The U.S. Court of Appeals for the District of Columbia ran rough-shod over the First Amendment when it ruled that the Justice Department has a legal right to withhold the names of nearly 1,200 people – nearly all of them Muslims – who were detained on various charges in the days following the 9/11 terrorist attacks. The decision went even further, upholding the Justice Department’s right to with hold the names of plaintiffs’ attorneys and the locations where the detainees are held.

In language that has become the hallmark of high-ranking White House officials, Attorney General John Ashcroft claimed – and the Court agreed in a decision written by Judge David Sentelle – that secrecy is necessary out of deference to national security.

In a stinging dissent, Judge Davi Tatel said the majority of the court was just agreeing with what he called the Bush administration’s demand to “trust us.”

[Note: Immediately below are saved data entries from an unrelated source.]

-- ==== Sys2Proof/Certificates/Slice0/Obligations.lean ====
section
/-! DEFINITION. The statements for the provers. `s.finish` is the end of a step: the consequences of the
event, the reservation count, and the requests that stand (R10, R21, R24, R129; log 4). -/

open Sys2Proof Sys2Proof.Machine

/-! ## The queue and every command -/

/-- A step takes the command at the front of the queue and executes it with the rest of the queue; on an
empty queue the part idles (log 2). -/
def Obligations.StepRunsFrontCommand : Prop :=
  (∀ (c : Instr) (rest : List Instr) (s : State),
    step { s with pending := c :: rest } = exec c { s with pending := rest }) ∧
  (∀ s : State, s.pending = [] → step s = .next s)

/-- Every command completes, and leaves the queue as it is, but for an answer of the medium to an operation
on a segment or page that does not exist, which is the model's one fault (log 28). -/
def Obligations.EveryCommandCompletes : Prop :=
  ∀ (c : Instr) (s : State),
    (∀ f : InFlight, s.sequencer.inFlight = some f → s.opExists f.op = true) →
    ∃ t : State, exec c s = .next t ∧ t.pending = s.pending

/-- An answer of the medium to an operation on a segment or page that does not exist stops with the fault
`noSuchAddress` (log 28). -/
def Obligations.AnswerForMissingAddressFaults : Prop :=
  ∀ (c : Instr) (s : State) (f : InFlight),
    s.power = .on → s.sequencer.inFlight = some f → s.opExists f.op = false →
    ((∃ left, c = .attemptTimeout left) ∨ (∃ a, c = .bankProbe a) ∨ (∃ a, c = .headerRead a) ∨
      (∃ a, c = .recordRead a) ∨ (∃ a, c = .blankCheck a) ∨ (∃ o, c = .recordProgram o) ∨
      (∃ o, c = .headerProgram o) ∨ (∃ o, c = .segmentErase o)) →
    exec c s = .fault .noSuchAddress

/-- The bytes of the medium: no command changes a byte outside those that the program or erase in flight
writes; and with no operation in flight, or with any command that is neither an answer of the medium to a
program or erase nor a reset, no byte changes at all (R121, R122, R136). -/
def Obligations.MediumFrame : Prop :=
  ∀ (c : Instr) (s t : State), exec c s = .next t →
    (s.sequencer.inFlight = none → t.medium = s.medium) ∧
    (∀ f : InFlight, s.sequencer.inFlight = some f → ∀ a : Nat,
      (a < f.op.writes.1 ∨ f.op.writes.1 + f.op.writes.2 ≤ a) →
      Memory.read t.medium a = Memory.read s.medium a) ∧
    ((∀ cut, c ≠ .hardReset cut) → (∀ cut, c ≠ .resetAsserted cut) → (∀ cut, c ≠ .powerLoss cut) →
      (∀ left, c ≠ .attemptTimeout left) → (∀ o, c ≠ .recordProgram o) → (∀ o, c ≠ .headerProgram o) →
      (∀ o, c ≠ .segmentErase o) → t.medium = s.medium)

/-- The frame of the host's accesses, but for BAD_COMMAND, REGISTER_WRITE and REFUSED_WRITE, and of the port's
timers: the PFW# input, the supply, mount and its report stand, and so do the option table (but for SET OPTION),
the enable mask (but for INTMASK writes) and the bundle identifier rotation (but for a descriptor's last word). -/
def Obligations.HostAccessFrame : Prop :=
  ∀ (c : Instr) (s t : State),
    c ∈ ([.store, .storeBundle, .remove, .fetch, .describe, .enumerate, .sync, .setOption, .readOption,
      .healthReport, .eraseStore, .dataRead, .statusRead, .abort, .portReset, .dataTimeout,
      .idleTimerExpiry] : List Instr) ∨ (∃ w, c = .dataWrite w) ∨ (∃ w, c = .acknowledge w) ∨
      (∃ w, c = .intmaskWrite w) →
    exec c s = .next t →
    t.pfw = s.pfw ∧ t.power = s.power ∧ t.mount = s.mount ∧ t.mountReport = s.mountReport ∧
    (c ≠ .setOption → t.window.options = s.window.options) ∧
    ((∀ w, c ≠ .intmaskWrite w) → t.window.mask = s.window.mask) ∧
    ((∀ w, c ≠ .dataWrite w) → t.window.nextBundle = s.window.nextBundle)

/-- The frame of the blocks' own steps and of the ends of programs and erases: every register of the window,
the option table, the mask, the read frame and the rotation stand; and where no wait of a command is in
progress, the port stands as well, RESULT and RESIDUE included. -/
def Obligations.BackgroundFrame : Prop :=
  ∀ (c : Instr) (s t : State),
    c ∈ ([.commitBegin, .reclaimSelection, .slotWaitEnd, .writeThroughComplete, .syncComplete, .drainEnd,
      .commitHaltEnd] : List Instr) ∨ (∃ o, c = .recordProgram o) ∨ (∃ o, c = .headerProgram o) ∨
      (∃ o, c = .segmentErase o) →
    exec c s = .next t →
    t.window = s.window ∧ t.pfw = s.pfw ∧ t.power = s.power ∧ t.mount = s.mount ∧
    t.mountReport = s.mountReport ∧ (s.port.activity.waits = false → t.port = s.port)

/-- What follows an event in its own step. No cause leaves the pending set (R159). At the end of the step the
reservation count is the number of distinct tags without an index entry that a staged WRITE names, or a STORE or
STORE BUNDLE past its checks and before its append (R21; that it is counted there is log 31). When a health
condition differs from the quantity it reads, the next consequence sets all five to what they read, and raises
HEALTH exactly when one becomes active (R183). When none does, the space state follows: it stays FULL while F is
below 2 and no segment is eligible, and is otherwise LOW_SPACE or NORMAL by F and LOW_WATERMARK (R75, R76, R103).
When no consequence is left, both stand so. That these two come first among the consequences is log 4. -/
def Obligations.ConsequencesFollowTheState : Prop :=
  ∀ s : State,
    s.causes.within s.finish.causes ∧
    (let t := s.finish
     t.index.reservations = t.reservingTags.length ∧ t.reservingTags.Nodup ∧
     ∀ tag : Nat, tag ∈ t.reservingTags ↔
       t.lookup tag = none ∧
        ((∃ e ∈ t.staging.pwl, e.kind = .write ∧ e.tag = tag) ∨
         (∃ w : Work, t.port.activity = .slotWait w ∧ w.kind ≠ .remove ∧ ∃ m ∈ w.members, m.tag = tag) ∨
         (∃ (w : Work) (slots : List Nat) (i : Nat), t.port.activity = .payload w slots i ∧
           ∃ m ∈ w.members, m.tag = tag))) ∧
    (let now := s.conditionsNow
     let old := s.health.conditions
     let eligible := fun g : Segment =>
       (g.state = .filled ∧ 1 ≤ g.dead ∧ g.number ∉ s.reclaim.exclusion ∧
         (s.space.freeList = [] → g.live = 0)) ∨
       (g.state = .reclaiming ∧ ∃ j : Job, s.reclaim.job = some j ∧ j.kind = .segment g.number)
     let staysFull := s.space.state = .full ∧ s.space.freeList.length < 2 ∧
       ∀ g ∈ s.space.segments, ¬ eligible g
     let byFree : SpaceState :=
       if s.space.freeList.length ≤ s.window.options.lowWatermark then .lowSpace else .normal
     let rise := (now.spareLow = true ∧ old.spareLow = false) ∨ (now.wearHigh = true ∧ old.wearHigh = false) ∨
       (now.spaceFull = true ∧ old.spaceFull = false) ∨
       (now.storeReadOnly = true ∧ old.storeReadOnly = false) ∨
       (now.recordsLost = true ∧ old.recordsLost = false)
     (now.spareLow = true ↔
       s.window.options.retireAlert ≤ s.space.segments.countP fun g => g.state == .retired) ∧
     (1 ≤ s.window.options.wearAlert → (now.wearHigh = true ↔
       ∃ g ∈ s.space.segments, g.state ≠ .retired ∧ s.window.options.wearAlert * 1000 ≤ g.eraseCount)) ∧
     (now.spaceFull = true ↔ s.space.state = .full) ∧
     (now.storeReadOnly = true ↔
       s.space.reasons.worn = true ∨ s.space.reasons.sequence = true ∨ s.space.reasons.degraded = true) ∧
     (now.recordsLost = true ↔ ∃ e ∈ s.index.entries, ∃ prior : Nat, e.kind = .lost prior) ∧
     (s.awake →
       (old ≠ now → rise → consequence s = some { s with
         health := { s.health with conditions := now }, causes := { s.causes with health := true } }) ∧
       (old ≠ now → ¬ rise → consequence s = some { s with
         health := { s.health with conditions := now } }) ∧
       (old = now → ¬ staysFull → s.space.state ≠ byFree → consequence s = some { s with
         space := { s.space with state := byFree } }) ∧
       (consequence s = none → old = now ∧ (staysFull ∨ s.space.state = byFree))))

/-! ## Reset and the supply -/

/-- Right after a hard reset: MOUNTING with mount's first probe in flight; every register, RESULT, RESIDUE and
the causes and mask clear; the option table at its defaults; every slot FREE and the PWL empty; no index entry,
no reservation; the engine IDLE, the Reclaimer idle with empty lists; no request, no pin, fairness 0; no drain
result; counters 0 and conditions inactive (R55, R98, R134, R135, R163, R180, R182). That no word was read (busOut)
is log 30, and that no selection has been noted (evaluated) is log 24: both fields are the model's own. -/
def Obligations.ResetState : Prop :=
  let s := State.reset
  s.port = ⟨.mounting, .none, 0, .none, 0, none⟩ ∧
  s.window = ⟨0, 0, 0, 0, 0, 0, 0, 0, false, ⟨1, 3, 1, 20, 3, 50, 8, 90, 20⟩, Causes.empty,
    List.replicate 512 0, 1, none⟩ ∧
  s.causes = Causes.empty ∧ s.idle = ⟨none, false⟩ ∧
  s.staging.pwl = [] ∧ s.staging.slots.length = 16 ∧ (∀ x ∈ s.staging.slots, x.state = .free) ∧
  s.index.entries = [] ∧ s.index.reservations = 0 ∧ s.commit.state = .idle ∧ s.reclaim = ⟨none, [], [], none⟩ ∧
  s.sequencer = ⟨some ⟨.mount, .bankProbe 0, 0, 1, none⟩, ⟨.absent, .absent, .absent, .absent⟩, 0, none⟩ ∧
  s.mount = some MountWork.begin ∧ s.drain = ⟨false, .none, 0⟩ ∧
  s.health = ⟨⟨0, 0, 0, 0, 0, 0, 0⟩, ⟨false, false, false, false, false⟩⟩

/-- A hard reset discards all chip state; the PFW# input, the queue, the model's own choice counter and the
medium stay, the medium but for what the operation in flight leaves when it is cut (R121, R135). -/
def Obligations.HardResetDiscardsChipState : Prop :=
  ∀ (cut : Remnant) (s : State),
    exec (.hardReset cut) s = .next
      { State.reset with
        pending := s.pending, pfw := s.pfw, choices := s.choices
        medium := match s.sequencer.inFlight with
          | some f => f.op.leave s.medium cut
          | none => s.medium }

/-- RESET# asserted, or the supply lost: all chip state is gone, nothing is in flight and no mount runs; the
medium keeps its bytes but for those of the operation cut (R136). That the part stays so until the release, and
that RESET# changes nothing in a part without supply, is log 12; that the level of PFW# is kept is log 13, and that
the counter of the free choices is kept is log 1. -/
def Obligations.CutLosesChipState : Prop :=
  ∀ (cut : Remnant) (s : State),
    let lost := fun (p : Power) =>
      ({ State.reset with
        pending := s.pending, pfw := s.pfw, choices := s.choices, power := p, mount := none
        sequencer := ⟨none, ⟨.absent, .absent, .absent, .absent⟩, 0, none⟩
        medium := match s.sequencer.inFlight with
          | some f => f.op.leave s.medium cut
          | none => s.medium } : State)
    exec (.powerLoss cut) s = .next (lost .off) ∧
    (s.power ≠ .off → exec (.resetAsserted cut) s = .next (lost .held)) ∧
    (s.power = .off → exec (.resetAsserted cut) s = .next s)

/-- PFW# asserted (R176-R179). During mount only the input is noted. With no command in progress the port enters
DRAINING, the drain begins, and a reclaim job is marked to be abandoned; ERASE STORE records the assertion unless it
has recorded an end before; in both cases a WAITING engine requests the port again, a NO_SPACE halt ends when F is
1 or more, the unit at the head being begun (here a standalone WRITE), and any other engine goes on or stays halted.
A command in progress other than ERASE STORE ends with POWER_FAIL and DONE. A job so marked is abandoned once no
operation of it is in flight: a RECLAIMING victim returns to FILLED, or becomes RETIRING when it has reached the
wear limit, a RETIRING one stays, the request is withdrawn, and the Refresh List and the exclusion set stay, unless
ERASE STORE is the command in progress, with which both are emptied in that step (R116). -/
def Obligations.PfwAssertedDrains : Prop :=
  (∀ s : State, s.power = .on → s.pfw = false →
    (s.mount.isSome = true → exec .pfwAsserted s = .next ({ s with pfw := true } : State).finish) ∧
    (∀ t : State, s.mount = none →
      ((s.port.activity = .none ∧ t = { s with
          pfw := true, port := { s.port with state := .draining }
          drain := { s.drain with running := true }, idle := ⟨none, false⟩
          reclaim := { s.reclaim with job := s.reclaim.job.map fun j => { j with abandoning := true } } }) ∨
        (∃ p : EraseProgress, s.port.activity = .eraseStore p ∧ t = { s with
          pfw := true, port := { s.port with
            activity := .eraseStore { p with firstEnd := some (p.firstEnd.getD .powerFail) } } })) →
      (s.commit.state = .idle ∨ s.commit.state = .running ∨ s.commit.state = .halted .medium ∨
          s.commit.state = .halted .readOnly ∨ (s.commit.state = .halted .noSpace ∧ s.space.freeList = []) →
        exec .pfwAsserted s = .next t.finish) ∧
      (s.commit.state = .waiting →
        exec .pfwAsserted s = .next ({ t with sequencer := { s.sequencer with requests :=
          { s.sequencer.requests with commit := s.sequencer.requests.commit.lodge } } } : State).finish) ∧
      (∀ (e : PwlEntry) (rest : List PwlEntry), s.commit.state = .halted .noSpace → s.space.freeList ≠ [] →
        s.staging.pwl = e :: rest → e.kind = .write → e.position = none → s.readOnly = false →
        s.index.nextSequence ≤ 4294967294 →
        exec .pfwAsserted s = .next
          ({ t with
            staging := { s.staging with pwl := { e with inCommit := true } :: rest }
            index := { s.index with nextSequence := s.index.nextSequence + 1 }
            commit := ⟨.running, some ⟨s.index.nextSequence, 0, 0⟩, 0⟩
            sequencer := { s.sequencer with requests := { s.sequencer.requests with
              commit := s.sequencer.requests.commit.lodge } } } : State).finish)) ∧
    (s.mount = none → s.erasing = false → s.port.activity ≠ .none →
      ∃ t : State, exec .pfwAsserted s = .next t ∧ t.pfw = true ∧
        t.port = ⟨.draining, .none, 0, .powerFail, 0, none⟩ ∧ t.causes.done = true ∧ t.window = s.window)) ∧
  (∀ (s : State) (j : Job), s.reclaim.job = some j → j.abandoning = true → s.reclaimerInFlight = false →
    ∃ t : State, jobAbandon s = some t ∧ jobAbandon ∈ consequences ∧
      t.reclaim = (if s.erasing = true then ⟨none, [], [], none⟩ else { s.reclaim with job := none }) ∧
      t.sequencer.requests.reclaimer = .absent ∧
      (∀ tag : Nat, j.kind = .refresh tag → t.space = s.space) ∧
      (∀ v : Nat, j.kind = .segment v → t.space = { s.space with segments := s.space.segments.map fun g =>
        if g.number = v ∧ g.state = .reclaiming then
          (if 100000 ≤ g.eraseCount then
            { g with state := .retiring, reason := some .worn, mark := some .none }
          else { g with state := .filled })
        else g }) ∧
      t.index = s.index ∧ t.staging = s.staging ∧ t.port = s.port ∧ t.medium = s.medium)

The ruling, which came within days of an internal report by the Justice Department documenting the wholesale denial of the rights of detainees, is further evidence of a frontal attack on constitutional liberties by the Bush administration.

Worse yet, this decision is the latest surrender by the courts to that attack. Recent decisions have upheld the right of the Immigration and Naturalization Service to conduct immigration hearings in secret, and have denied detainees at the Guantanamo Bay concentration camp the protections of the Constitution.

The protections of the First Amendment are not limited to individual rights – to freedom of speech, the right to assemble or to join unions. It also is a guarantee of transparency – that people have a right to know what government is doing. As Judge Daman Smith wrote in another case dealing with the right to know: “Democracy dies in the dark.”

Martin Dooley, the cracker-barrel philosopher, once said the Supreme Court reads the election returns. That’s one more reason to defeat George Bush in Nov. 3, 2004.